Aaron couldn’t move, his feet rooted to the ground as his body warred with his mind. Every instinct screamed at him to run, but something stronger kept him there—the need to know, to understand.

The search for that illicit why .

“I’m not going in there,” Aaron said, voice steadier than he felt.

Drew chuckled, low and soft. “Of course you will. You’re curious. And curiosity, Aaron …” He leaned closer, his smile twisting. “Curiosity is what brought you here. It’s what ties us together. You and me, we’re not so different. I see it in you. The need to understand. To know . And you know what’s funny? The truth you’re chasing? It’s already part of you. It always has been.”
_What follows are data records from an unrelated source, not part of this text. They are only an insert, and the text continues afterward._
/-- The epoch: seconds and ep as one 72-bit value (R112, R118). -/
def Dev.now (d : Dev) : Nat := d.epo.cnt / 2 ^ 29 % 2 ^ 72

/-- The epoch counter set to a value of seconds and ep. -/
def Dev.setNow (e : Nat) (d : Dev) : Dev :=
  { d with epo := { d.epo with cnt := 2 ^ 29 * (e % 2 ^ 72), edgeCnt := 2 ^ 29 * (e % 2 ^ 72) } }

/-- The epoch seconds. -/
def Dev.nowSec (d : Dev) : Nat := d.now / 2 ^ 36

/-- The two words, seconds and ep, of an epoch. -/
def epWords (e : Nat) : List Word := [toW (e / 2 ^ 36), toW e]

/-! ### Event codes and MSI-X -/

/-- A vector sent (R413): pending while its entry or the function is masked; nothing goes out in D3hot or while the link
is down (R416, assumption 11). -/
def Dev.sendMsix (v : Nat) (d : Dev) : Dev :=
  let e := mget d.pci.msix v
  if !e.unmasked || d.pci.fmask then { d with pci := { d.pci with pba := mset d.pci.pba v true } }
  else if d.fb F.pciStat_D3HOT || !d.fb F.pciStat_LINK_UP || d.pci.flr then d
  else d.emit (.msix v e.addr e.data)

/-! ### The CP log (R429, R430) -/

/-- The firmware executes and is not held by a restart. -/
def Dev.running (d : Dev) : Bool := d.f F.cpBoot_STATE == 5

/-- One entry written to the log; a full log of 1,024 loses its oldest. -/
def Dev.logPut (kind : Nat) (ws : List Word) (d : Dev) : Dev :=
  let full := d.cp.log.length ≥ 1024
  { d with cp := { d.cp with
      log := (if full then d.cp.log.drop 1 else d.cp.log) ++ [(kind, ws)]
      logSeq := (d.cp.logSeq + 1) % 2 ^ 36
      logLost := if full then d.cp.logLost + 1 else d.cp.logLost } }

/-- R430: at the first event copied after a warm restart, a GAP entry for the events missed. -/
def Dev.logGap (seq : Nat) (d : Dev) : Dev :=
  if d.cp.gap then
    let d := { d with cp := { d.cp with gap := false } }
    match d.cp.lastSeq with
    | some l =>
      let df := (seq + 4096 - l % 4096) % 4096
      if df > 1 then d.logPut 2 [toW (df - 1)] else d
    | none => d
  else d

/-- R429: an event copied into the log while the firmware runs. -/
def Dev.logEvent (seq : Nat) (msg : List Word) (d : Dev) : Dev :=
  if d.running then
    let d := (d.logGap seq).logPut 0 msg
    { d with cp := { d.cp with lastSeq := some seq } }
  else d

/-! ### Events (R73-R75) -/

/-- A mailbox of the block. -/
def Dev.mb (d : Dev) (n : Nat) : Mailbox := mget d.mbx n

/-- A mailbox changed. -/
def Dev.modMb (n : Nat) (f : Mailbox → Mailbox) (d : Dev) : Dev := { d with mbx := mmod d.mbx n f }

/-- R75: a full event queue drops the oldest message of which no word has been read. -/
def dropOldestUnread {α : Type} (rd : Nat) (q : List α) : List α :=
  if rd = 0 then q.drop 1 else q.take 1 ++ q.drop 2

/-- A message delivered to one mailbox (R68, R75). -/
def Dev.deliverEvt (n : Nat) (msg : List Word) (d : Dev) : Dev :=
  let m := d.mb n
  let full := m.evts.length ≥ 64
  let q := if full then dropOldestUnread m.evtRd m.evts else m.evts
  let d := d.modMb n (fun m => { m with evts := q ++ [msg] })
  let d := if full then d.inc (F.mbxStat_EVT_LOST n) 1 else d
  if d.fb (F.mbxCfg_IRQ_EN n) then d.sendMsix (d.f (F.mbxCfg_VEC n)) else d

/-- An event raised with an epoch, without the check of the log's LOST count. -/
def Dev.eventRaw (code inst ep : Nat) (e3 : Word) (d : Dev) : Dev :=
  let seq := d.cp.evtSeq
  let msg := mkW [(35, 24, code), (23, 12, inst), (11, 0, seq)] :: epWords ep ++ [e3]
  let d := { d with cp := { d.cp with evtSeq := (seq + 1) % 4096 } }
  let d := forN 16 (fun n d =>
    if nbit (d.f (F.mbxEvtMask_GROUP n)) (code / 256) then d.deliverEvt n msg else d) d
  d.logEvent seq msg

/-- An event taken out of the events raised: delivered and copied, with event 0xA04 when the log's LOST count leaves zero
(R429). -/
def Dev.eventOut (x : Nat × Nat × Nat × Word) (d : Dev) : Dev :=
  let d' := d.eventRaw x.1 x.2.1 x.2.2.1 x.2.2.2
  if d.cp.logLost = 0 && d'.cp.logLost != 0 then d'.eventRaw 0xA04 0 d'.now (toW d'.cp.logLost) else d'

/-- An element inserted behind every element whose two keys are not greater (R75, R427). -/
def insertByKeys {α : Type} (x : Nat × Nat × α) : List (Nat × Nat × α) → List (Nat × Nat × α)
  | [] => [x]
  | y :: ys => if y.1 < x.1 || (y.1 == x.1 && y.2.1 ≤ x.2.1) then y :: insertByKeys x ys else x :: y :: ys

/-- An event raised with an epoch of its own (R333): it waits for the end of the command, because the events of one cycle
take ascending code, then ascending instance (R75). -/
def Dev.eventAt (code inst ep : Nat) (e3 : Word) (d : Dev) : Dev :=
  { d with cp := { d.cp with raised := insertByKeys (code, inst, ep, e3) d.cp.raised } }

/-- An event raised (R73-R75). -/
def Dev.event (code inst : Nat) (e3 : Word) (d : Dev) : Dev := d.eventAt code inst d.now e3

/-- A message with the detail `new` in place of `old`, if it is of an event raised now by this code and instance. -/
def amendMsg (code inst now : Nat) (old new : Word) (msg : List Word) : List Word :=
  match msg with
  | e0 :: rest =>
    if bitsOf e0 35 12 = code * 4096 + inst && rest == epWords now ++ [old] then e0 :: (epWords now ++ [new]) else msg
  | [] => []

/-- The detail of a completion raised at this edge that a cancel of the same cycle overrides, in every copy of its event:
the cancel wins (R168, R277). -/
def Dev.amendEvent (code inst : Nat) (old new : Word) (d : Dev) : Dev :=
  let f := amendMsg code inst d.now old new
  let d := forN 16 (fun n d => d.modMb n fun m => { m with evts := m.evts.map f }) d
  { d with cp := { d.cp with log := d.cp.log.map fun (k, ws) => (k, if k = 0 then f ws else ws) } }

/-- A counter field incremented, its event raised when it leaves zero (R108 and the rules of that pattern). -/
def Dev.incEv (fl : Fld) (n : Nat) (code inst : Nat) (e3 : Nat → Word) (d : Dev) : Dev :=
  let was := d.f fl
  let d := d.inc fl n
  if was = 0 && d.f fl != 0 then d.event code inst (e3 (d.f fl)) else d

/-! ### Errors (R424-R428) -/

/-- An error-queue entry copied into the log, with event 0xA04 when the log's LOST count leaves zero (R429). -/
def Dev.logErr (ent : List Word) (d : Dev) : Dev :=
  let d' := d.logPut 1 ent
  if d.cp.logLost = 0 && d'.cp.logLost != 0 then d'.event 0xA04 0 (toW d'.cp.logLost) else d'

/-- An error's entry put into the hardware queue, and the log's copy (R427 to R429). -/
def Dev.queueErr (ent : List Word) (d : Dev) : Dev :=
  let full := d.err.queue.length ≥ 256
  let q := if full then dropOldestUnread d.err.rd d.err.queue else d.err.queue
  let d := { d with err := { d.err with queue := q ++ [ent] } }
  let d := if d.running then d.logErr ent
    else { d with cp := { d.cp with errUncopied := d.cp.errUncopied + 1 } }
  if full then d.incEv F.errQstat_LOST 1 0xA01 0 toW else d

/-- The errors met by the command put into the queue in the order of R427. -/
def Dev.queueErrs (d : Dev) : Dev :=
  d.err.met.foldl (fun d x => d.queueErr x.2.2) { d with err := { d.err with met := [] } }

/-! ### Fiuth ports: own cycles waiting, and the lines of a member port (R299, R306, R329, R335 to R337) -/

/-- A Fiuth port. -/
def Dev.fp (d : Dev) (p : Nat) : FiuPort := mget d.fiu p

/-- A Fiuth port changed. -/
def Dev.modFp (p : Nat) (f : FiuPort → FiuPort) (d : Dev) : Dev := { d with fiu := mmod d.fiu p f }

/-- STAT.STATE: 0 OFF, 1 MONITOR, 2 CONTROL, 3 MEMBER_WAIT, 4 MEMBER, 5 CONFLICT. -/
def Dev.fpState (d : Dev) (p : Nat) : Nat := d.f (F.fiuStat_STATE p)

/-- The rank of an own cycle among those waiting (R336): REPLY, IACK, posted and access cycles, geographic cycles. -/
def Own.rank (o : Own) : Nat := if o.cmd = 9 then 0 else if o.cmd = 8 then 1 else if o.cmd ≥ 10 then 3 else 2

/-- The cycle is a read that may be deferred: class N of R335. -/
def Own.isRead (o : Own) : Bool := o.cmd == 1 || o.cmd == 3

/-- The cycle is a posted write: class P of R335. -/
def Own.isPosted (o : Own) : Bool := o.cmd == 2 || o.cmd == 4

/-- Own cycles that hold a place in the buffers of R335. -/
def FiuPort.own (x : FiuPort) : List Own := x.queue ++ x.cur.toList ++ x.wait

/-- Words in the outbound posted buffer. -/
def FiuPort.pFill (x : FiuPort) : Nat :=
  (x.own.map fun o => if o.isPosted then o.ws.length - o.k else 0).foldl (· + ·) 0

/-- Reads and IACKs in their buffer. -/
def FiuPort.nFill (x : FiuPort) : Nat := x.own.countP fun o => o.isRead || o.cmd == 8

/-- R335, R336: the buffer of an own cycle has room for it, and none waits that it may not pass. -/
def FiuPort.room (x : FiuPort) (o : Own) : Bool :=
  if o.isPosted then decide (x.pFill + o.ws.length ≤ 1024) && !x.outer.any Own.isPosted
  else if o.isRead then decide (x.nFill < 16) && x.outer.isEmpty
  else true

/-- An own cycle enters its buffer, or waits for room. -/
def FiuPort.enter (x : FiuPort) (o : Own) : FiuPort :=
  if x.room o then { x with queue := x.queue ++ [o] } else { x with outer := x.outer ++ [o] }

/-- The cycles that wait for room enter as far as there is some. -/
def FiuPort.refill (x : FiuPort) : FiuPort := x.outer.foldl FiuPort.enter { x with outer := [] }

/-- R336, R337: the next of the posted writes and reads: a read passes no earlier cycle of either class and waits while 16
reads are deferred (R294); a posted write passes reads. -/
def FiuPort.pickPN (x : FiuPort) : Option Nat :=
  if x.wait.any Own.isPosted then none
  else if x.wait.any Own.isRead || decide (x.deferred.length ≥ 16) then x.queue.findIdx? Own.isPosted
  else x.queue.findIdx? fun o => o.rank == 2

/-- R336: the own cycle whose header comes next; no IACK while the message queue is full (R334). -/
def FiuPort.pick (x : FiuPort) : Option Nat :=
  let first := fun r => x.queue.findIdx? fun o => o.rank == r
  (first 0).or ((if x.msgs.length < 16 then first 1 else none).or (x.pickPN.or (first 3)))

/-- R329: the pending conditions of a member port: bit 0 posted error, 1 and 2 mailboxes 14 and 15. -/
def Dev.memberIrq (d : Dev) (p : Nat) : Nat :=
  let mb := fun n => !(d.mb n).rsp.isEmpty || !(d.mb n).evts.isEmpty
  bit (d.fb F.brgPerrInfo_VALID && d.f F.brgPerrInfo_PORT = p) + 2 * bit (mb 14) + 4 * bit (mb 15)

/-- R299, R329: the levels of F_IRQ that a port asserts. -/
def Dev.irqLine (d : Dev) (p : Nat) : Nat :=
  let c := (d.fp p).ctl
  if d.fpState p = 4 && d.fb F.brgCfg_MIRQ && nbit c 4 && d.memberIrq p ≠ 0 then 2 ^ (c / 2 % 8) else 0

/-- R306: F_MREQ: presence in MEMBER_WAIT, a request in MEMBER. -/
def Dev.mreqLine (d : Dev) (p : Nat) : Bool :=
  d.fpState p = 3 || (d.fpState p = 4 && (d.fp p).refill.pick.isSome)

/-- The lines F_IRQ and F_MREQ of a port driven where they change. -/
def Dev.memberLines (p : Nat) (d : Dev) : Dev :=
  let i := d.irqLine p
  let m := d.mreqLine p
  let d := if i = (d.fp p).irqOut then d else (d.modFp p fun x => { x with irqOut := i }).emit (.fiuLine p 4 i)
  if m = (d.fp p).mreqOut then d else (d.modFp p fun x => { x with mreqOut := m }).emit (.fiuLine p 5 (bit m))

/-- R282, R461, R476: the lines that TM9 asserts on a port released. -/
def Dev.fiuRelease (p : Nat) (d : Dev) : Dev :=
  let x := d.fp p
  let d := if x.haltOut then d.emit (.fiuLine p 0 0) else d
  let d := if x.rstOut then d.emit (.fiuLine p 1 0) else d
  let d := if x.irqOut = 0 then d else d.emit (.fiuLine p 4 0)
  let d := if x.mreqOut then d.emit (.fiuLine p 5 0) else d
  d.modFp p fun x => { x with haltOut := false, rstOut := false, irqOut := 0, mreqOut := false }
Aaron wanted to hit him, to knock that smug smile off his face, but his body refused to move. And what made it all the worse? Drew was right .

“I promise, you’re safe. No one would dare harm you. Imagine Roisin’s wrath if I did.” He chuckled, as if finding all this amusing . “I mean, look at what happened to your father.”

Aaron froze, the words slicing through him like a blade. “What’s that supposed to mean?”

Drew’s eyes glittered with secrets he wasn’t ready to share. “I think you already know.” He stepped back into the house, darkness swallowing him whole as he spoke over his shoulder. “Come inside. I’m letting all the heat out.”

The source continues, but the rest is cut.